(PROVIDED MATERIAL Opens)

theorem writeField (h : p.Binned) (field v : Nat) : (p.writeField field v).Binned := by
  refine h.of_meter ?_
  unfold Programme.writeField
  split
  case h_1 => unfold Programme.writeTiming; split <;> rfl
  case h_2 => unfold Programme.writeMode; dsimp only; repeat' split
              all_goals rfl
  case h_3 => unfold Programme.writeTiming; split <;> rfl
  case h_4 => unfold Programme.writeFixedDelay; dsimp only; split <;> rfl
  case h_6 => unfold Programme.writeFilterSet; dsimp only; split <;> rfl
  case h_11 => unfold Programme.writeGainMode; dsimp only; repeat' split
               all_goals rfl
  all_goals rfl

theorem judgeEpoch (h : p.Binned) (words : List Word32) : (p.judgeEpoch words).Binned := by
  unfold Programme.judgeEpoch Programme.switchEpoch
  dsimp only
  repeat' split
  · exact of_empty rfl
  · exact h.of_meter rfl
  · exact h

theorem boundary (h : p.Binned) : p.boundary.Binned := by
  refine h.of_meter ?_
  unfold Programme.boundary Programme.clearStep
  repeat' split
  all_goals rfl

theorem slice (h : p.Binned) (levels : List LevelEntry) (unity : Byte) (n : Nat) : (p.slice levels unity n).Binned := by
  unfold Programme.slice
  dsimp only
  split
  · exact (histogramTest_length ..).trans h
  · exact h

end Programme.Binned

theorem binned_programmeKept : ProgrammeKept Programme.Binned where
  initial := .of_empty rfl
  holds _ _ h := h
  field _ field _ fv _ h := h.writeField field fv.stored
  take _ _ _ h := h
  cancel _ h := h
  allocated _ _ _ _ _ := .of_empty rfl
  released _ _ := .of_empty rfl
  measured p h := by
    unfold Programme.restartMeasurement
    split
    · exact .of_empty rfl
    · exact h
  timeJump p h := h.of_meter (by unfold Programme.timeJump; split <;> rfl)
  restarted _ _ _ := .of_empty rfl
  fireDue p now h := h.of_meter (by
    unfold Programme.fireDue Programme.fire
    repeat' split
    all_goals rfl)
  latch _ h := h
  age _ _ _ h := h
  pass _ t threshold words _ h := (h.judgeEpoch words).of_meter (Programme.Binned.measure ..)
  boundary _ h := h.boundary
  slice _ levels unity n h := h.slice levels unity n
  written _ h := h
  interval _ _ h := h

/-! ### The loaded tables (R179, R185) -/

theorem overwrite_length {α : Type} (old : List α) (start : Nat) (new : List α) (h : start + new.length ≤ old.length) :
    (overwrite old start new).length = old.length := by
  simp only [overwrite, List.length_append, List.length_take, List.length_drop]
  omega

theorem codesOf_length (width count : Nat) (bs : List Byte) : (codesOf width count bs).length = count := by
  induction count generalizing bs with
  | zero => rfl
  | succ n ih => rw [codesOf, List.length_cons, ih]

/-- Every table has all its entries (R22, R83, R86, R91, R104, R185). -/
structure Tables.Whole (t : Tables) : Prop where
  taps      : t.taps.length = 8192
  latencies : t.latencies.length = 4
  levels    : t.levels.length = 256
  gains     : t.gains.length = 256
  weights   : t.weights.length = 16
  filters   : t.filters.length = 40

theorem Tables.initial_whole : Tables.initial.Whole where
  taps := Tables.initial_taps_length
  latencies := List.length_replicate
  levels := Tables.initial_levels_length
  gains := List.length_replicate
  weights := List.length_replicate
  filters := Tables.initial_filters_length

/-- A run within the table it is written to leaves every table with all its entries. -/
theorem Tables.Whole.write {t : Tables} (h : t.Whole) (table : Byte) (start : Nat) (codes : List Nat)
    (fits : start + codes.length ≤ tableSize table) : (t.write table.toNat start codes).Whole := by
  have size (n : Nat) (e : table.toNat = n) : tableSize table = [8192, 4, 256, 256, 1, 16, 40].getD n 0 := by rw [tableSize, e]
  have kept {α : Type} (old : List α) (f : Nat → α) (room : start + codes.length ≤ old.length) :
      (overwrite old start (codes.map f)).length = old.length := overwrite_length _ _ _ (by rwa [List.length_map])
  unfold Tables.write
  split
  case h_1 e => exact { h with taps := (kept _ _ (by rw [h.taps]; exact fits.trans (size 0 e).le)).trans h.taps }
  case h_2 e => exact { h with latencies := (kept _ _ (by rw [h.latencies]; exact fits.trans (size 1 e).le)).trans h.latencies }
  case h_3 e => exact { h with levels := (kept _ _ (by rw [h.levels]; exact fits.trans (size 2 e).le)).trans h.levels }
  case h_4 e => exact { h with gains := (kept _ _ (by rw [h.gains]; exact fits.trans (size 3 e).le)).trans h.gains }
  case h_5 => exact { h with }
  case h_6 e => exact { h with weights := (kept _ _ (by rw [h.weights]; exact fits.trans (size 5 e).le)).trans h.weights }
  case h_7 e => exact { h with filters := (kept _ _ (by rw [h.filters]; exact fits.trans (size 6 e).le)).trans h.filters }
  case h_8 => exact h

(PROVIDED MATERIAL Closes)

YOUR TASK: Look back at the data above. Transcribe exactly the lines starting at the line that contains "unfold Programme.fireDue Programme.fire" and ending at the line that contains "slice _ levels".

OUTPUT OF THE EXERCISE:
    unfold Programme.fireDue Programme.fire
    repeat' split
    all_goals rfl)
  latch _ h := h
  age _ _ _ h := h
  pass _ t threshold words _ h := (h.judgeEpoch words).of_meter (Programme.Binned.measure ..)
  boundary _ h := h.boundary
  slice _ levels unity n h := h.slice levels unity n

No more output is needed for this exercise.